Record excerpts START
-- ==== Sys2Proof/Laws/Decode.lean ====
section
/-! SUPPORT. The fields of each command format, and the arm the opcode map takes on each format's words. -/

namespace Sys2Proof

/-! ## Parts of an appended word -/

theorem append_upper {m n : Nat} (a : BitVec m) (b : BitVec n) : (a ++ b).extractLsb' n m = a := by
  apply BitVec.eq_of_getElem_eq; intro j hj
  simp [BitVec.getElem_extractLsb', BitVec.getLsbD_append, BitVec.getLsbD_eq_getElem, hj]

theorem append_lower {m n : Nat} (a : BitVec m) (b : BitVec n) : (a ++ b).extractLsb' 0 n = b := by
  apply BitVec.eq_of_getElem_eq; intro j hj
  simp [BitVec.getElem_extractLsb', BitVec.getLsbD_append, BitVec.getLsbD_eq_getElem, hj]

/-- The bits of an appended word at or above `n` are those of its upper part. -/
theorem append_above {m n : Nat} (a : BitVec m) (b : BitVec n) (k l : Nat) (h : n ≤ k) :
    (a ++ b).extractLsb' k l = a.extractLsb' (k - n) l := by
  apply BitVec.eq_of_getElem_eq; intro j hj
  have h1 : ¬ k + j < n := by omega
  have h2 : k + j - n = k - n + j := by omega
  simp [BitVec.getElem_extractLsb', BitVec.getLsbD_append, h1, h2]

/-! ## Fields of the formats (30_encoding.md R71) -/

@[simp] theorem wordN_op (op : BitVec 8) (rsv : BitVec 24) : (wordN op rsv).extractLsb' 24 8 = op :=
  append_upper _ _

@[simp] theorem wordN_rsv (op : BitVec 8) (rsv : BitVec 24) : (wordN op rsv).extractLsb' 0 24 = rsv :=
  append_lower _ _

@[simp] theorem wordB_op (op : BitVec 8) (rsv : BitVec 16) (b : BitVec 8) :
    (wordB op rsv b).extractLsb' 24 8 = op :=
  (append_above (op ++ rsv) b 24 8 (by decide)).trans (append_upper op rsv)

@[simp] theorem wordB_rsv (op : BitVec 8) (rsv : BitVec 16) (b : BitVec 8) :
    (wordB op rsv b).extractLsb' 8 16 = rsv :=
  (append_above (op ++ rsv) b 8 16 (by decide)).trans (append_lower op rsv)

@[simp] theorem wordB_b (op : BitVec 8) (rsv : BitVec 16) (b : BitVec 8) :
    (wordB op rsv b).extractLsb' 0 8 = b :=
  append_lower _ _

@[simp] theorem wordW_op (op : BitVec 8) (rsv : BitVec 22) (k : BitVec 2) :
    (wordW op rsv k).extractLsb' 24 8 = op :=
  (append_above (op ++ rsv) k 24 8 (by decide)).trans (append_upper op rsv)

@[simp] theorem wordW_rsv (op : BitVec 8) (rsv : BitVec 22) (k : BitVec 2) :
    (wordW op rsv k).extractLsb' 2 22 = rsv :=
  (append_above (op ++ rsv) k 2 22 (by decide)).trans (append_lower op rsv)

@[simp] theorem wordW_k (op : BitVec 8) (rsv : BitVec 22) (k : BitVec 2) :
    (wordW op rsv k).extractLsb' 0 2 = k :=
  append_lower _ _

@[simp] theorem wordL_op (op : BitVec 8) (rsv : BitVec 20) (lvl : BitVec 4) :
    (wordL op rsv lvl).extractLsb' 24 8 = op :=
  (append_above (op ++ rsv) lvl 24 8 (by decide)).trans (append_upper op rsv)

@[simp] theorem wordL_rsv (op : BitVec 8) (rsv : BitVec 20) (lvl : BitVec 4) :
    (wordL op rsv lvl).extractLsb' 4 20 = rsv :=
  (append_above (op ++ rsv) lvl 4 20 (by decide)).trans (append_lower op rsv)

@[simp] theorem wordL_lvl (op : BitVec 8) (rsv : BitVec 20) (lvl : BitVec 4) :
    (wordL op rsv lvl).extractLsb' 0 4 = lvl :=
  append_lower _ _

/-! ## Fields of the illegal classes (30_encoding.md R75) -/

/-- The upper bits of `OP(w)` are the upper bits of `w`. -/
theorem op_upper (w : Word) (k l : Nat) (h : k + l ≤ 8) :
    (w.extractLsb' 24 8).extractLsb' k l = w.extractLsb' (24 + k) l := by
  apply BitVec.eq_of_getElem_eq; intro j hj
  have h1 : k + j < 8 := by omega
  simp [BitVec.getElem_extractLsb', h1, Nat.add_assoc]

theorem wordIllegal04_op (rest : BitVec 26) :
    ((wordIllegal04 rest).extractLsb' 24 8).extractLsb' 2 6 = 0b000001#6 :=
  (op_upper _ _ _ (by decide)).trans (append_upper _ _)

@[simp] theorem wordIllegal04_lower (rest : BitVec 26) :
    (wordIllegal04 rest).extractLsb' 0 26 = rest := append_lower _ _

theorem wordIllegal08_op (rest : BitVec 27) :
    ((wordIllegal08 rest).extractLsb' 24 8).extractLsb' 3 5 = 0b00001#5 :=
  (op_upper _ _ _ (by decide)).trans (append_upper _ _)

@[simp] theorem wordIllegal08_lower (rest : BitVec 27) :
    (wordIllegal08 rest).extractLsb' 0 27 = rest := append_lower _ _

theorem wordIllegal15_op (rest : BitVec 24) :
    ((wordIllegal15 rest).extractLsb' 24 8).extractLsb' 0 8 = 0x15#8 :=
  (op_upper _ _ _ (by decide)).trans (append_upper _ _)

@[simp] theorem wordIllegal15_lower (rest : BitVec 24) :
    (wordIllegal15 rest).extractLsb' 0 24 = rest := append_lower _ _

theorem wordIllegal16_op (rest : BitVec 25) :
    ((wordIllegal16 rest).extractLsb' 24 8).extractLsb' 1 7 = 0b0001011#7 :=
  (op_upper _ _ _ (by decide)).trans (append_upper _ _)

@[simp] theorem wordIllegal16_lower (rest : BitVec 25) :
    (wordIllegal16 rest).extractLsb' 0 25 = rest := append_lower _ _

theorem wordIllegal18_op (rest : BitVec 27) :
    ((wordIllegal18 rest).extractLsb' 24 8).extractLsb' 3 5 = 0b00011#5 :=
  (op_upper _ _ _ (by decide)).trans (append_upper _ _)

@[simp] theorem wordIllegal18_lower (rest : BitVec 27) :
    (wordIllegal18 rest).extractLsb' 0 27 = rest := append_lower _ _

theorem wordIllegal20_op (rest : BitVec 29) :
    ((wordIllegal20 rest).extractLsb' 24 8).extractLsb' 5 3 = 0b001#3 :=
  (op_upper _ _ _ (by decide)).trans (append_upper _ _)

@[simp] theorem wordIllegal20_lower (rest : BitVec 29) :
    (wordIllegal20 rest).extractLsb' 0 29 = rest := append_lower _ _

theorem wordIllegal40_op (rest : BitVec 30) :
    ((wordIllegal40 rest).extractLsb' 24 8).extractLsb' 6 2 = 0b01#2 :=
  (op_upper _ _ _ (by decide)).trans (append_upper _ _)

@[simp] theorem wordIllegal40_lower (rest : BitVec 30) :
    (wordIllegal40 rest).extractLsb' 0 30 = rest := append_lower _ _

theorem wordIllegal80_op (rest : BitVec 31) :
    ((wordIllegal80 rest).extractLsb' 24 8).extractLsb' 7 1 = 0b1#1 :=
  (op_upper _ _ _ (by decide)).trans (append_upper _ _)

@[simp] theorem wordIllegal80_lower (rest : BitVec 31) :
    (wordIllegal80 rest).extractLsb' 0 31 = rest := append_lower _ _

/-! ## The opcode map on each format (30_encoding.md R73) -/

@[simp] theorem onCommand_nop {α : Type} (arms : CommandArms α) (rsv : BitVec 24) :
    onCommand (wordN 0x00#8 rsv) arms = arms.nop rsv := by
  simp [onCommand, opcodeOf]

@[simp] theorem onCommand_crcInit {α : Type} (arms : CommandArms α) (rsv : BitVec 24) :
    onCommand (wordN 0x01#8 rsv) arms = arms.crcInit rsv := by
  simp [onCommand, opcodeOf]

@[simp] theorem onCommand_crcByte {α : Type} (arms : CommandArms α) (rsv : BitVec 16) (b : Byte) :
    onCommand (wordB 0x02#8 rsv b) arms = arms.crcByte rsv b := by
  simp [onCommand, opcodeOf]

@[simp] theorem onCommand_crcWord {α : Type} (arms : CommandArms α) (rsv : BitVec 22) (k : BitVec 2) :
    onCommand (wordW 0x03#8 rsv k) arms = arms.crcWord rsv k := by
  simp [onCommand, opcodeOf]

@[simp] theorem onCommand_dflStart {α : Type} (arms : CommandArms α) (rsv : BitVec 20) (lvl : BitVec 4) :
    onCommand (wordL 0x10#8 rsv lvl) arms = arms.dflStart rsv lvl := by
  simp [onCommand, opcodeOf]

@[simp] theorem onCommand_dflByte {α : Type} (arms : CommandArms α) (rsv : BitVec 16) (b : Byte) :
    onCommand (wordB 0x11#8 rsv b) arms = arms.dflByte rsv b := by
  simp [onCommand, opcodeOf]

@[simp] theorem onCommand_dflWord {α : Type} (arms : CommandArms α) (rsv : BitVec 22) (k : BitVec 2) :
    onCommand (wordW 0x12#8 rsv k) arms = arms.dflWord rsv k := by
  simp [onCommand, opcodeOf]

@[simp] theorem onCommand_dflFinish {α : Type} (arms : CommandArms α) (rsv : BitVec 24) :
    onCommand (wordN 0x13#8 rsv) arms = arms.dflFinish rsv := by
  simp [onCommand, opcodeOf]

@[simp] theorem onCommand_dflAbort {α : Type} (arms : CommandArms α) (rsv : BitVec 24) :
    onCommand (wordN 0x14#8 rsv) arms = arms.dflAbort rsv := by
  simp [onCommand, opcodeOf]

/-! ## The opcode map on the illegal classes (30_encoding.md R75) -/

@[simp] theorem onCommand_illegal04 {α : Type} (arms : CommandArms α) (rest : BitVec 26) :
    onCommand (wordIllegal04 rest) arms = arms.illegal04 rest := by
  have key : ∀ op : BitVec 8, op.extractLsb' 2 6 = 0b000001#6 → opcodeOf op = .illegal04 := by decide
  simp [onCommand, key _ (wordIllegal04_op rest)]

@[simp] theorem onCommand_illegal08 {α : Type} (arms : CommandArms α) (rest : BitVec 27) :
    onCommand (wordIllegal08 rest) arms = arms.illegal08 rest := by
  have key : ∀ op : BitVec 8, op.extractLsb' 3 5 = 0b00001#5 → opcodeOf op = .illegal08 := by decide
  simp [onCommand, key _ (wordIllegal08_op rest)]

@[simp] theorem onCommand_illegal15 {α : Type} (arms : CommandArms α) (rest : BitVec 24) :
    onCommand (wordIllegal15 rest) arms = arms.illegal15 rest := by
  have key : ∀ op : BitVec 8, op.extractLsb' 0 8 = 0x15#8 → opcodeOf op = .illegal15 := by decide
  simp [onCommand, key _ (wordIllegal15_op rest)]

@[simp] theorem onCommand_illegal16 {α : Type} (arms : CommandArms α) (rest : BitVec 25) :
    onCommand (wordIllegal16 rest) arms = arms.illegal16 rest := by
  have key : ∀ op : BitVec 8, op.extractLsb' 1 7 = 0b0001011#7 → opcodeOf op = .illegal16 := by decide
  simp [onCommand, key _ (wordIllegal16_op rest)]

@[simp] theorem onCommand_illegal18 {α : Type} (arms : CommandArms α) (rest : BitVec 27) :
    onCommand (wordIllegal18 rest) arms = arms.illegal18 rest := by
  have key : ∀ op : BitVec 8, op.extractLsb' 3 5 = 0b00011#5 → opcodeOf op = .illegal18 := by decide
  simp [onCommand, key _ (wordIllegal18_op rest)]

@[simp] theorem onCommand_illegal20 {α : Type} (arms : CommandArms α) (rest : BitVec 29) :
    onCommand (wordIllegal20 rest) arms = arms.illegal20 rest := by
  have key : ∀ op : BitVec 8, op.extractLsb' 5 3 = 0b001#3 → opcodeOf op = .illegal20 := by decide
  simp [onCommand, key _ (wordIllegal20_op rest)]

@[simp] theorem onCommand_illegal40 {α : Type} (arms : CommandArms α) (rest : BitVec 30) :
    onCommand (wordIllegal40 rest) arms = arms.illegal40 rest := by
  have key : ∀ op : BitVec 8, op.extractLsb' 6 2 = 0b01#2 → opcodeOf op = .illegal40 := by decide
  simp [onCommand, key _ (wordIllegal40_op rest)]

@[simp] theorem onCommand_illegal80 {α : Type} (arms : CommandArms α) (rest : BitVec 31) :
    onCommand (wordIllegal80 rest) arms = arms.illegal80 rest := by
  have key : ∀ op : BitVec 8, op.extractLsb' 7 1 = 0b1#1 → opcodeOf op = .illegal80 := by decide
  simp [onCommand, key _ (wordIllegal80_op rest)]

end Sys2Proof
end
Record excerpts END
*Work to complete:* Read the lines above. Gather those in which the string "omega" is found.

*Written answer:*
  have h1 : ¬ k + j < n := by omega
  have h2 : k + j - n = k - n + j := by omega
  have h1 : k + j < 8 := by omega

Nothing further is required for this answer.